Embora reforce a integridade da maioria dos magistrados, Esbalqueiro Júnior admitiu que a desvalorização pode criar vulnerabilidades. “Um profissional com dificuldades financeiras pode ficar mais vulnerável”, ponderou, ressaltando que não é uma regra, mas um fator a ser considerado.
Impactos operacionais e a busca por soluções regionais
O presidente da Amamsul também apontou para impactos operacionais no Judiciário. A proibição de certas atividades extras pode reduzir a eficiência, especialmente em um cenário já marcado pela falta de pessoal. “Com menos incentivos e mais restrições, a tendência é de aumento da sobrecarga e possível lentidão nos processos”, afirmou.
A crítica ao caráter nacional das restrições foi outro ponto destacado. Segundo ele, a medida generalizada ignora particularidades regionais. “Havia excessos pontuais em alguns tribunais, e é correto que sejam limitados. O problema é que decisões nacionais acabam tratando todos os casos como se fossem iguais”, disse.

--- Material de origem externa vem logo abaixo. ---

-- ==== Sys2Proof/Laws/Ops.lean ====
section
/-! SUPPORT. Laws/Ops.lean: for each shared operation, all it can do: the cases of the transport's TxWrite, of the latch
and of the three step functions, and the access a step performs. -/

namespace Sys2Proof.Machine

@[simp] theorem inFlight_eq_false (s : State) : s.inFlight = false ↔ s.phase = .idle ∨ s.phase = .done := by
  cases h : s.phase <;> simp [State.inFlight, h]

@[simp] theorem inFlight_eq_true (s : State) : s.inFlight = true ↔ s.phase = .brk ∨ s.phase = .body := by
  cases h : s.phase <;> simp [State.inFlight, h]

@[simp] theorem legalLen_eq_true (len : BitVec 4) : legalLen len = true ↔ len.toNat ≤ 8 :=
  decide_eq_true_iff

@[simp] theorem legalLen_eq_false (len : BitVec 4) : legalLen len = false ↔ 8 < len.toNat :=
  decide_eq_false_iff_not.trans Nat.not_le

@[simp] theorem legalBaud_eq_true (b : BitVec 24) : legalBaud b = true ↔ 2 ≤ b.toNat ∧ b.toNat ≤ 10000000 := by
  rw [legalBaud, Bool.and_eq_true, decide_eq_true_iff, decide_eq_true_iff, baudMin, baudMax]

@[simp] theorem andThen_next (s : State) (f : State → Host.Outcome State Fault Refusal) :
    andThen (.next s) f = f s := rfl

@[simp] theorem andThen_refused (r : Refusal) (f : State → Host.Outcome State Fault Refusal) :
    andThen (.refused r) f = .refused r := rfl

/-- R11: elapsed time as a number. -/
theorem elapsed_toNat (s : State) (ref : Word) :
    (s.elapsed ref).toNat = (s.now.toNat + 2 ^ 32 - ref.toNat) % 2 ^ 32 := by
  have := ref.isLt
  rw [State.elapsed, BitVec.toNat_sub]
  congr 1
  omega

/-- R122. -/
theorem breakComplete_iff (s : State) :
    s.breakComplete = true ↔ s.tbrk.toNat < (s.elapsed s.tstartBrk).toNat := decide_eq_true_iff

/-- R131. -/
theorem timedOut_iff (s : State) : s.timedOut = true ↔ s.tto.toNat < (s.elapsed s.tstartTx).toNat := decide_eq_true_iff

/-- R122. -/
theorem breakComplete_eq_false_iff (s : State) :
    s.breakComplete = false ↔ (s.elapsed s.tstartBrk).toNat ≤ s.tbrk.toNat :=
  decide_eq_false_iff_not.trans Nat.not_lt

/-- R131. -/
theorem timedOut_eq_false_iff (s : State) : s.timedOut = false ↔ (s.elapsed s.tstartTx).toNat ≤ s.tto.toNat :=
  decide_eq_false_iff_not.trans Nat.not_lt

/-- R123: nothing of TTO is lost in its register. -/
theorem ttoOf_toNat (p : Params) (len : BitVec 4) (tbyte : Word) :
    (ttoOf p len tbyte).toNat = min (p.timeoutMult.toNat * (len.toNat + 5) * tbyte.toNat) (2 ^ 31 - 1) := by
  rw [ttoOf, BitVec.toNat_ofNat, Nat.mod_eq_of_lt]
  · rfl
  · exact Nat.lt_of_le_of_lt (Nat.min_le_right _ _) (by decide)

/-- R121, R29: TBYTE of a legal rate. -/
theorem tbyteOf_toNat {b : BitVec 24} (h : 2 ≤ b.toNat) :
    (tbyteOf b).toNat = 10000000 / b.toNat ∧ 10000000 / b.toNat ≤ 5000000 := by
  have hle : 10000000 / b.toNat ≤ 5000000 := Nat.div_le_div_left h (by decide)
  refine ⟨?_, hle⟩
  rw [tbyteOf, BitVec.toNat_ofNat]
  exact Nat.mod_eq_of_lt (Nat.lt_of_le_of_lt hle (by decide))

/-- R122: TBRK of a legal rate. -/
theorem tbrkOf_toNat (p : Params) {tbyte : Word} (h : tbyte.toNat ≤ 5000000) :
    (tbrkOf p tbyte).toNat = p.breakMult.toNat * tbyte.toNat := by
  have hp := p.breakMult.isLt
  have hm : p.breakMult.toNat * tbyte.toNat ≤ 255 * 5000000 := Nat.mul_le_mul (by omega) h
  rw [tbrkOf, BitVec.toNat_ofNat]
  exact Nat.mod_eq_of_lt (by omega)

/-- R125: a legal LEN leaves room for LEN + 4 in four bits. -/
theorem len_add_four {len : BitVec 4} (h : len.toNat ≤ 8) : (len + 4).toNat = len.toNat + 4 := by
  rw [BitVec.toNat_add]
  exact Nat.mod_eq_of_lt (Nat.lt_of_le_of_lt (Nat.add_le_add_right h 4) (by decide))

/-- R125: TXLEN of a legal LEN. -/
theorem txlenOf_toNat {len : BitVec 4} (h : len.toNat ≤ 8) (dir : Direction) :
    (txlenOf len dir).toNat = if dir = .write then len.toNat + 4 else 3 := by
  cases dir
  · exact len_add_four h
  · rfl

/-- R125: RXLEN of a legal LEN. -/
theorem rxlenOf_toNat (p : Params) {len : BitVec 4} (h : len.toNat ≤ 8) (dir : Direction) :
    (rxlenOf p len dir).toNat = if dir = .write ∧ p.writeEchoScope = .header then 3 else len.toNat + 4 := by
  cases dir
  · cases hs : p.writeEchoScope
    · simpa [rxlenOf, hs] using len_add_four h
    · simp [rxlenOf, hs]
  · exact len_add_four h

/-- R126: the data LOAD copies. -/
theorem payload_eq (s : State) (len : BitVec 4) : s.payload len = s.txdata.toList.take len.toNat := by
  simp [State.payload, slice]

theorem length_payload (s : State) {len : BitVec 4} (h : len.toNat ≤ 8) : (s.payload len).length = len.toNat := by
  simp [State.payload, h]

/-- R129: the post-break bytes. -/
theorem bodyBytes_eq (s : State) : s.bodyBytes = (s.txframe.toList.take s.frame.txlen.toNat).drop 1 :=
  slice_eq_drop_take _ _ _

/-- R61: "at most 11 post-break bytes". -/
theorem length_bodyBytes_le (s : State) : s.bodyBytes.length ≤ 11 := by
  simp [State.bodyBytes]

/-- R61: what the port does with bytes it can take. -/
theorem txWrite_fits {bytes : List Byte} {s : State} (h : bytes.length ≤ s.txRoom) :
    txWrite bytes s = .next { s with txRoom := s.txRoom - bytes.length, calls := s.calls ++ [.txWrite bytes] } := by
  simp [txWrite, h, State.call]

/-- R61, U2: and with bytes it cannot take. -/
theorem txWrite_full {bytes : List Byte} {s : State} (h : s.txRoom < bytes.length) :
    txWrite bytes s = .refused .transportFull := by
  simp [txWrite, Nat.not_le.mpr h]

/-- R127: what a started break leaves. -/
def afterStartBreak (s : State) : State :=
  { s with
    phase := .brk, loaded := false, tstartBrk := s.now, tstartTx := s.now,
    tto := ttoOf s.params s.frame.len s.tbyte, rx := [], txRoom := s.txRoom - 1,
    calls := s.calls ++ [.rxDiscard, .setBaud (breakRate s.baud), .txWrite [byteAt s.txframe 0]] }

/-- R127: StartBreak in IDLE with a transaction latched and room for the break byte. -/
theorem startBreak_starts {s : State} (hp : s.phase = .idle) (hl : s.loaded = true) (hr : 1 ≤ s.txRoom) :
    startBreak s = .next (afterStartBreak s) := by
  rw [startBreak, if_pos ⟨hp, hl⟩, txWrite_fits (by simpa using hr)]
  simp [afterStartBreak, breakStarted, setBaud, rxDiscard, State.call]

/-- R127, U2: the same without room. -/
theorem startBreak_full {s : State} (hp : s.phase = .idle) (hl : s.loaded = true) (hr : s.txRoom = 0) :
    startBreak s = .refused .transportFull := by
  rw [startBreak, if_pos ⟨hp, hl⟩, txWrite_full (by simp [hr]), andThen_refused]

/-- R127, R128: StartBreak anywhere else. -/
theorem startBreak_misuse {s : State} (h : ¬ (s.phase = .idle ∧ s.loaded = true)) : startBreak s = .next (misuse s) := by
  rw [startBreak, if_neg h]

/-- R129: what a sent body leaves. -/
def afterStepBody (s : State) : State :=
  { s with
    phase := .body, txRoom := s.txRoom - s.bodyBytes.length,
    calls := s.calls ++ [.setBaud s.baud, .txWrite s.bodyBytes] }

/-- R129: StepBody past the threshold, with room for the bytes. -/
theorem stepBodyFn_sends {s : State} (hp : s.phase = .brk) (hb : s.breakComplete = true)
    (hr : s.bodyBytes.length ≤ s.txRoom) : stepBodyFn s = .next (afterStepBody s) := by
  rw [stepBodyFn, if_pos hp, if_pos hb, txWrite_fits (by simpa using hr)]
  simp [afterStepBody, setBaud, State.call]

/-- R129, U2: the same without room. -/
theorem stepBodyFn_full {s : State} (hp : s.phase = .brk) (hb : s.breakComplete = true)
    (hr : s.txRoom < s.bodyBytes.length) : stepBodyFn s = .refused .transportFull := by
  rw [stepBodyFn, if_pos hp, if_pos hb, txWrite_full (by simpa using hr), andThen_refused]

/-- R129: StepBody before the threshold and past the deadline. -/
theorem stepBodyFn_timesOut {s : State} (hp : s.phase = .brk) (hb : s.breakComplete = false)
    (ht : s.timedOut = true) : stepBodyFn s = .next (errorToDone errorTimeout s) := by
  simp [stepBodyFn, hp, hb, ht]

/-- R129: StepBody before both. -/
theorem stepBodyFn_waits {s : State} (hp : s.phase = .brk) (hb : s.breakComplete = false)
    (ht : s.timedOut = false) : stepBodyFn s = .next s := by
  simp [stepBodyFn, hp, hb, ht]

/-- R129, R128: StepBody anywhere else. -/
theorem stepBodyFn_misuse {s : State} (h : s.phase ≠ .brk) : stepBodyFn s = .next (misuse s) := by
  rw [stepBodyFn, if_neg h]

/-- R133: RXBUF once the bytes are read. -/
def receivedBuffer (s : State) : Vector Byte 12 := overlay s.rxbuf 0 (s.rx.take s.frame.rxlen.toNat)

/-- R133: what a completed reception leaves. -/
def afterStepRecv (s : State) : State :=
  { s with
    phase := .done, rxdone := true, rxbuf := receivedBuffer s,
    err := s.err ||| validateResponse s.params s.frame s.txframe (receivedBuffer s),
    rx := s.rx.drop s.frame.rxlen.toNat,
    calls := s.calls ++ [.rxAvail s.rx.length, .rxRead (s.rx.take s.frame.rxlen.toNat)] }

/-- R133: StepRecv with RXLEN bytes available. -/
theorem stepRecvFn_receives {s : State} (hp : s.phase = .body) (hn : s.frame.rxlen.toNat ≤ s.rx.length) :
    stepRecvFn s = .next (afterStepRecv s) := by
  simp [stepRecvFn, hp, hn, receive, afterStepRecv, receivedBuffer, rxAvail, rxRead, State.call, errorToDone,
    State.flag]

/-- R133: StepRecv with fewer bytes, past the deadline. -/
theorem stepRecvFn_timesOut {s : State} (hp : s.phase = .body) (hn : s.rx.length < s.frame.rxlen.toNat)
    (ht : s.timedOut = true) : stepRecvFn s = .next (errorToDone errorTimeout (rxAvail s)) := by
  simp [stepRecvFn, hp, Nat.not_le.mpr hn, ht]

/-- R133: StepRecv with fewer bytes, before the deadline. -/
theorem stepRecvFn_waits {s : State} (hp : s.phase = .body) (hn : s.rx.length < s.frame.rxlen.toNat)
    (ht : s.timedOut = false) : stepRecvFn s = .next (rxAvail s) := by
  simp [stepRecvFn, hp, Nat.not_le.mpr hn, ht]

/-- R133, R128: StepRecv anywhere else. -/
theorem stepRecvFn_misuse {s : State} (h : s.phase ≠ .body) : stepRecvFn s = .next (misuse s) := by
  rw [stepRecvFn, if_neg h]

/-- R127, R128: all StartBreak can do. -/
theorem startBreak_cases (s : State) :
    (s.phase = .idle ∧ s.loaded = true ∧ 1 ≤ s.txRoom ∧ startBreak s = .next (afterStartBreak s)) ∨
    (s.phase = .idle ∧ s.loaded = true ∧ s.txRoom = 0 ∧ startBreak s = .refused .transportFull) ∨
    (¬ (s.phase = .idle ∧ s.loaded = true) ∧ startBreak s = .next (misuse s)) := by
  by_cases h : s.phase = .idle ∧ s.loaded = true
  · rcases Nat.eq_zero_or_pos s.txRoom with hr | hr
    · exact .inr (.inl ⟨h.1, h.2, hr, startBreak_full h.1 h.2 hr⟩)
    · exact .inl ⟨h.1, h.2, hr, startBreak_starts h.1 h.2 hr⟩
  · exact .inr (.inr ⟨h, startBreak_misuse h⟩)

/-- R129, R128: all StepBody can do. -/
theorem stepBodyFn_cases (s : State) :
    (s.phase = .brk ∧ s.breakComplete = true ∧ s.bodyBytes.length ≤ s.txRoom ∧
      stepBodyFn s = .next (afterStepBody s)) ∨
    (s.phase = .brk ∧ s.breakComplete = true ∧ s.txRoom < s.bodyBytes.length ∧
      stepBodyFn s = .refused .transportFull) ∨
    (s.phase = .brk ∧ s.breakComplete = false ∧ s.timedOut = true ∧
      stepBodyFn s = .next (errorToDone errorTimeout s)) ∨
    (s.phase = .brk ∧ s.breakComplete = false ∧ s.timedOut = false ∧ stepBodyFn s = .next s) ∨
    (s.phase ≠ .brk ∧ stepBodyFn s = .next (misuse s)) := by
  by_cases hp : s.phase = .brk
  · cases hb : s.breakComplete
    · cases ht : s.timedOut
      · exact .inr (.inr (.inr (.inl ⟨hp, rfl, rfl, stepBodyFn_waits hp hb ht⟩)))
      · exact .inr (.inr (.inl ⟨hp, rfl, rfl, stepBodyFn_timesOut hp hb ht⟩))
    · rcases Nat.lt_or_ge s.txRoom s.bodyBytes.length with hr | hr
      · exact .inr (.inl ⟨hp, rfl, hr, stepBodyFn_full hp hb hr⟩)
      · exact .inl ⟨hp, rfl, hr, stepBodyFn_sends hp hb hr⟩
  · exact .inr (.inr (.inr (.inr ⟨hp, stepBodyFn_misuse hp⟩)))

/-- R133, R128: all StepRecv can do. -/
theorem stepRecvFn_cases (s : State) :
    (s.phase = .body ∧ s.frame.rxlen.toNat ≤ s.rx.length ∧ stepRecvFn s = .next (afterStepRecv s)) ∨
    (s.phase = .body ∧ s.rx.length < s.frame.rxlen.toNat ∧ s.timedOut = true ∧
      stepRecvFn s = .next (errorToDone errorTimeout (rxAvail s))) ∨
    (s.phase = .body ∧ s.rx.length < s.frame.rxlen.toNat ∧ s.timedOut = false ∧
      stepRecvFn s = .next (rxAvail s)) ∨
    (s.phase ≠ .body ∧ stepRecvFn s = .next (misuse s)) := by
  by_cases hp : s.phase = .body
  · rcases Nat.lt_or_ge s.rx.length s.frame.rxlen.toNat with hn | hn
    · cases ht : s.timedOut
      · exact .inr (.inr (.inl ⟨hp, hn, rfl, stepRecvFn_waits hp hn ht⟩))
      · exact .inr (.inl ⟨hp, hn, rfl, stepRecvFn_timesOut hp hn ht⟩)
    · exact .inl ⟨hp, hn, stepRecvFn_receives hp hn⟩
  · exact .inr (.inr (.inr ⟨hp, stepRecvFn_misuse hp⟩))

A Amamsul prevê um risco de aumento de aposentadorias e de saída de profissionais da carreira. “Se isso acontecer sem reposição adequada, o sistema pode ficar ainda mais sobrecarregado”, alertou. Atualmente, Mato Grosso do Sul conta com 227 magistrados, número que já pode ser insuficiente para atender à demanda, como noticiado pelo Campo Grande News.
A decisão do STF estabelece limites rigorosos para verbas indenizatórias (até 35% do teto constitucional de R$ 46.366,19) e adicionais por tempo de serviço (também limitados a 35%). Diversos benefícios, como auxílio-alimentação, moradia e combustível, foram proibidos, assim como gratificações sem previsão em lei federal. Pagamentos retroativos anteriores a fevereiro de 2026 foram suspensos, aguardando auditoria e autorização específica.